Member of the Kansas Senate from the 19th district
- Incumbent
- Assumed office January 11, 2021
- Preceded by: Anthony Hensley

Personal details
- Born: Richard Gene Kloos July 26, 1966 (age 59) Miltonvale, Kansas, U.S.
- Party: Republican
- Spouse: Pennie Kloos
- Children: 4
- Education: Trinity College, Ellendale, North Dakota (BA)
- Website: Official website

= Rick Kloos =

American politician

Richard Gene Kloos (born July 26, 1966) is a Republican member of the Kansas Senate, representing the 19th district, which covers Topeka and eastern Shawnee County, western Douglas County and all of Osage County and Jefferson County. On November 3, 2020, he defeated Anthony Hensley, who had been holding office in the Kansas statehouse for 44 years, by 51.2% to 48.8%.

==Career==
In June 2009, Rick started God's Storehouse in Topeka, Kansas, a non-profit, community thrift store with over 80 employees.

===2018 Kansas Governor campaign===
Kloos ran as an Independent for governor, on a ticket with his son, Nathaniel, running for lieutenant governor. They finished last, in 5th place in the general election, with 6,584 votes, 0.6% of the total.

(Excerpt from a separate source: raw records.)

/-- A good COMMAND frame arrives (R164). It cuts the executing command when it is a RESTART that waits for it (R169). -/
def State.arrive (s : State) (b : Buffered) : State :=
  if s.link.executing.isNone && !s.commandsHeld then s.begin b
  else if s.link.buffersFull then { s with link := { s.link with overrun := true } }
  else
    let waits : State := { s with link := { s.link with waiting := s.link.waiting ++ [b] } }
    if b.request.cuts && s.link.executing.isSome then (waits.cutCommand .restart).drive else waits

end Sys2Proof.Machine
end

===2020 Kansas 19th Senate district campaign===
Kloos ran unchallenged in the GOP primary; however, he received 6,758 in the primary. He beat Anthony Hensley 16,141 votes to 15,383 votes, 51% to 49%, in the November 3, 2020 general election—in what Titus Wu of the Topeka Capitol-Journal has called "a huge upset victory". Hensley had at least three times the campaign budget that Kloos had. Kloos opposes abortion and was endorsed by Kansans for Life. Hensley had represented the area for 44 years as either the state representative or state senator. The Kloos campaign outraised Hensley $37,433 to $1,286.

==Personal life==
Kloos and his wife Pennie have been married for 34 years and have lived in Berryton, Kansas for 22 years. They have four grown boys, along with seven grandchildren.